The album opens with the song "O Que foi My Love?", a jazz accelerated ending in the form of blues; "Sêca", which talks about the drought in northeastern jungle; "Nem Um Dia" biggest hit of the album on the radio FM to come to the soundtrack of the telenovela "Por Amor" in 1997, "Não Deu", where as a songwriter Djavan embodies the feminine soul to compose the song, "Deixa O Sol Sair", which is based on samba, "Tenha Calma" which had already been made for over a decade, and performed by Maria Bethânia, and "Não Deu", another with a self-lyrical female.

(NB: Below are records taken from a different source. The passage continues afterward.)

/-- The merged split (R49). -/
def mergeSplits (x y : Split) (gone : Mask) : Split :=
  let both := x.hasMmab && y.hasMmab
  let yops := if both then y.ops.map (ownStep y.mstep) else y.ops
  let rng := if x.rangeEmpty then (y.rlo, y.rhi) else (x.rlo, x.rhi)
  let spill := !x.rangeEmpty && !y.rangeEmpty
  let due := Nat.min 63 (x.rdue + y.rdue)
  { x with
    act := x.act ||| y.act, exited := x.exited ||| y.exited ||| gone,
    preds := Vector.ofFn fun i : Fin 8 => (y.preds[i] &&& y.act &&& ~~~x.act) ||| (x.preds[i] &&& ~~~(y.act &&& ~~~x.act)),
    toks := unionToks x.toks y.toks, ops := yops.foldl (fun os o => insertOp o os) x.ops,
    mstep := if y.hasMmab && !both then y.mstep else x.mstep, postloc := x.postloc ||| y.postloc,
    postmod := x.postmod ||| y.postmod, rlo := rng.1, rhi := rng.2, rdue := if spill then due - 1 else due, spin := .none,
    pend := { kept := if x.pend.kept.isSome then x.pend.kept else y.pend.kept, halt := x.pend.halt || y.pend.halt, slice := x.pend.slice || y.pend.slice,
              preempt := x.pend.preempt || y.pend.preempt, stop := x.pend.stop || y.pend.stop,
              kill := x.pend.kill || y.pend.kill, late := if x.pend.late.isSome then x.pend.late else y.pend.late,
              redund := x.pend.redund || y.pend.redund,
              handler := (x.pend.handler ++ y.pend.handler).eraseDups } }

/-- A payload with other names of its splits, groups and stacks. -/
def Payload.rename (fs fg fk : Nat → Nat) (p : Payload) : Payload := match p with
  | .post w g who a op ty pa d po af no kin => .post (fs w) (fg g) who a op ty pa d po af no (kin.map fs)
  | .postAck g no b => .postAck (fg g) no b
  | .probe w g => .probe (fs w) (fg g)
  | .probeAnswer w k b => .probeAnswer (fs w) (fk k) b
  | .context w r e pa why => .context (fs w) r e pa why
  | .numReq w g c => .numReq (fs w) (fg g) c
  | .numAns w n => .numAns (fs w) n
  | .numFree g n => .numFree (fg g) n
  | .report g n m k c st j => .report (fg g) n m (fk k) c st j
  | .barrier gr t q n l e a w g po => .barrier gr t q n l e a (fs w) (fg g) (po.map fun x => (x.1, x.2.map fs))
  | .rangeReq k w g op lo hi n due => .rangeReq k (fs w) (fg g) op lo hi n due
  | .rangeRep w op r rg => .rangeRep (fs w) op r rg
  | .halt w => .halt (fs w)
  | .guest _ _ _ _ _ _ | .object _ _ _ _ _ _ _ _ _ | .burst _ _ _ _ _ _ | .area _ _ _ _ | .fetch _ _ _ _ | .fetched _ _ | .jobDone _ _ _ _
  | .complete _ _ _ _ | .abortShare _ | .record _ | .host _ | .hostBack _ _ => p

/-- Packets and passes that name split `y` name `x`. -/
def renameSplit (x y : Nat) (p : Payload) : Payload := p.rename (fun n => if n = y then x else n) id id

def renameFused (x y : Nat) (g : FGroup) : FGroup :=
  { g with passes := g.passes.map fun (p : Pass) => if p.split = y then { p with split := x } else p }

/-- X and Y of one slot become X (R49). The focus holds neither. -/
def State.merge (s : State) (slot : GroupSlot) (x y : Split) : State :=
  match s.group? slot.group with
  | none => s
  | some g =>
    let w := mergeSplits x y g.gone
    let res := s.residentsOf slot &&& ~~~ ownBit y.num
    let es := joinEntries res x.num y.num [] slot.entries
    let r := popCovered res x.num (w.act ||| w.exited) es.reverse none
    let w2 := { w with pal := r.2.getD w.pal }
    let slot2 := { slot with entries := r.1.reverse }
    let spill := !x.rangeEmpty && !y.rangeEmpty
    let t := { s with
      splits := (s.splits.filter fun (v : Split) => v.id != y.id).map fun (v : Split) => if v.id = x.id then w2 else v,
      slots := s.slots.map fun (q : GroupSlot) =>
        if q.stack = slot.stack ∧ q.core = slot.core ∧ q.gslot = slot.gslot then slot2 else q,
      fabric := s.fabric.map fun (p : Packet) => { p with pl := renameSplit x.id y.id p.pl } }
    let t2 := t.onStk x.stack fun q => { q with
      resv := q.resv.map fun (v : Resv) => if v.split = y.id then { v with split := x.id } else v,
      probed := q.probed.map fun p => if p.2.1 = y.id then (p.1, x.id, p.2.2) else p }
    let t3 := t2.onCore x.stack x.core fun c => { c with queue := c.queue.map (renameFused x.id y.id) }
    let less := if x.rdue + y.rdue = 0 then 0 else 1
    let t4 :=
      if !spill then t3
      else if 16 ≤ g.base then t3.send x.stack g.base (.rangeReq 3 x.id g.id 0 y.rlo y.rhi 0 less)
      else t3.onTeam g.grid g.team fun (q : Team) => { q with pool := q.pool ++ [(y.rlo, y.rhi)], busy := q.busy - less }
    (t4.tellAs g.id g.base x.stack x.core x.num (some w2.act) 0 0).freeNumber g.id g.base x.stack y.num

/-- The lowest lane of a split. -/
def lowLane (w : Split) : Nat := (w.act.lowest).getD 32
/-- Which of two splits holds the lower lane; the lower number where both hold it (R444). -/
def Split.before (v w : Split) : Bool := lowLane v < lowLane w || lowLane v == lowLane w && v.num < w.num

/-- The qualifying pair of a slot that holds the lowest lane, with the holder of that lane first (R48, R49). -/
def State.mergePair (s : State) (slot : GroupSlot) : Option (Split × Split) :=
  let ws := s.splits.filter fun (w : Split) => w.home slot && w.resident
  let pairs := (ws.map fun x => (ws.filter fun y => x.before y && s.mayMerge slot x y).map
    fun y => (x, y)).flatten
  match pairs with
  | [] => none
  | p :: rest => some (rest.foldl (fun (b q : Split × Split) =>
      if q.1.before b.1 || q.1.id == b.1.id && q.2.before b.2 then q else b) p)

def State.slotAt (s : State) (k c g : Nat) : Option GroupSlot :=
  s.slots.find? fun (q : GroupSlot) => q.stack == k && q.core == c && q.gslot == g

/-- The merges of a check point: the check repeats until no pair qualifies; at most three of four splits vanish. -/
def State.mergeSlot (s : State) (k c g : Nat) : Nat → State
  | 0 => s
  | n + 1 => match s.slotAt k c g with
    | none => s
    | some slot => match s.mergePair slot with
      | none => s
      | some (x, y) => (s.merge slot x y).mergeSlot k c g n

/-- A check point of R48 has come at some group slot. -/
def State.checkDue (s : State) : Bool := s.allSlots.any fun (q : GroupSlot) => q.check

/-- The merges of the check points that have come (R48). -/
def State.mergeAll (s : State) : State :=
  (s.allSlots.filter fun (q : GroupSlot) => q.check).foldl (fun (t : State) (q : GroupSlot) =>
    let u := t.mergeSlot q.stack q.core q.gslot 4
    { u with slots := u.slots.map fun (r : GroupSlot) =>
        if r.stack = q.stack ∧ r.core = q.core ∧ r.gslot = q.gslot then { r with check := false } else r }) s.unfocus

/-! ### Join points (R50, R51, R443) -/

def joinOf : Status → Option Nat
  | .join j => some j
  | _ => none

/-- The waiting splits of a join merge pairwise in increasing order of their lowest lane, and the merged split goes on
after its `join`. -/
def State.joinMerge (s : State) (gid : Nat) : Nat → State
  | 0 => s
  | n + 1 =>
    let ws := s.splits.filter fun (w : Split) => w.group == gid && (joinOf w.status).isSome
    match ws with
    | [] => s
    | w :: rest =>
      let x := rest.foldl (fun (b v : Split) => if v.before b then v else b) w
      let others := ws.filter fun (v : Split) => v.id != x.id
      match others with
      | [] =>
        let go (t : State) : State := ({ t with me := { t.me with
          status := .run, wasReady := false, exited := t.me.exited ||| t.gr.gone } }).finish (t.me.pc + 4#64)
        let u := (s.withSplit x.id go).unfocus.onGroup gid fun (g : Group) => { g with joinCore := none }
        match s.group? gid with
        | none => u
        | some g => u.tellAs gid g.base x.stack x.core x.num none 0 0
      | v :: vs =>
        let y := vs.foldl (fun (b q : Split) => if q.before b then q else b) v
        if s.poolBlocks gid x y then s
        else match s.slots.find? x.home with
          | none => s
          | some slot => (s.merge slot x { y with status := x.status }).joinMerge gid n

/-- When every split that the table records waits at the join, they merge (R50). The focus is empty. -/
def State.joinCheck (s : State) (gid : Nat) : State := match s.group? gid with
  | none => s
  | some g =>
    let ws := s.splits.filter fun (w : Split) => w.group == gid
    let waits (n : Nat) : Bool := ws.any fun (w : Split) => w.num == n && (joinOf w.status).isSome
    if !ws.isEmpty && (List.range 4).all fun n => !(vget g.table n TabEntry.free).valid || waits n then s.joinMerge gid 4
    else s

/-- The split in focus arrives at a join on the join core (R50, R443): on a mismatch with a waiting split it takes
ILLEGAL:5; otherwise it waits. -/
def State.joinArrive (s : State) (j : Nat) : State :=
  let waiting := s.splits.filter fun (w : Split) => w.group == s.gr.id && (joinOf w.status).isSome
  let bad := waiting.any fun (w : Split) =>
    joinOf w.status != some j || callsOf (ownedBy w.num s.win.entries) != callsOf s.own
  if bad then s.raise (s.trapHere .illegal 5)
  else
    let t := { s with gr := { s.gr with joinCore := some s.me.core } }
    let u := { t.endRun with me := { t.endRun.me with status := .join j } }
    (u.tell u.me.num (some u.me.act) 2 j).unfocus.joinCheck s.gr.id

/-! ### The end of a split and of a group (R52, R139, R285) -/

/-- A tile and a swatch state after their group has ended. -/
def Tile.zero : Tile := { rows := Vector.replicate 32 (Vector.replicate 64 0#32), flag := false }

/-- Group slots that no split of their group holds are free. The focus is empty. -/
def State.sweepSlots (s : State) : State :=
  { s with slots := s.slots.filter fun (q : GroupSlot) => s.splits.any fun (w : Split) => w.resident && w.home q }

The last three songs are cover versions or versions of other songs: "Coração Leviano" is a remake of a successful samba composer Paulinho da Viola, "Sorri (Smile)" is a remake of the song "Smile" by Charlie Chaplin, and "Correnteza" is a remake of a song by Tom Jobim, Luiz Bonfá partnered with.

Track listing
Que Foi My Love? (Djavan)
Seca (Djavan)
Nem um dia... (Djavan)
Não Deu... (Djavan)
Deixa o sol sair (Djavan)
Tenha calma (Djavan)
Irmã de Neon (Djavan)
Cordilheira (Djavan)
Malásia (Djavan)
Coração Leviano (Paulinho da Viola)
Sorri (Smile) (Charles Chaplin/Geoffrey Parsons/John Turner/Version: João de Barro)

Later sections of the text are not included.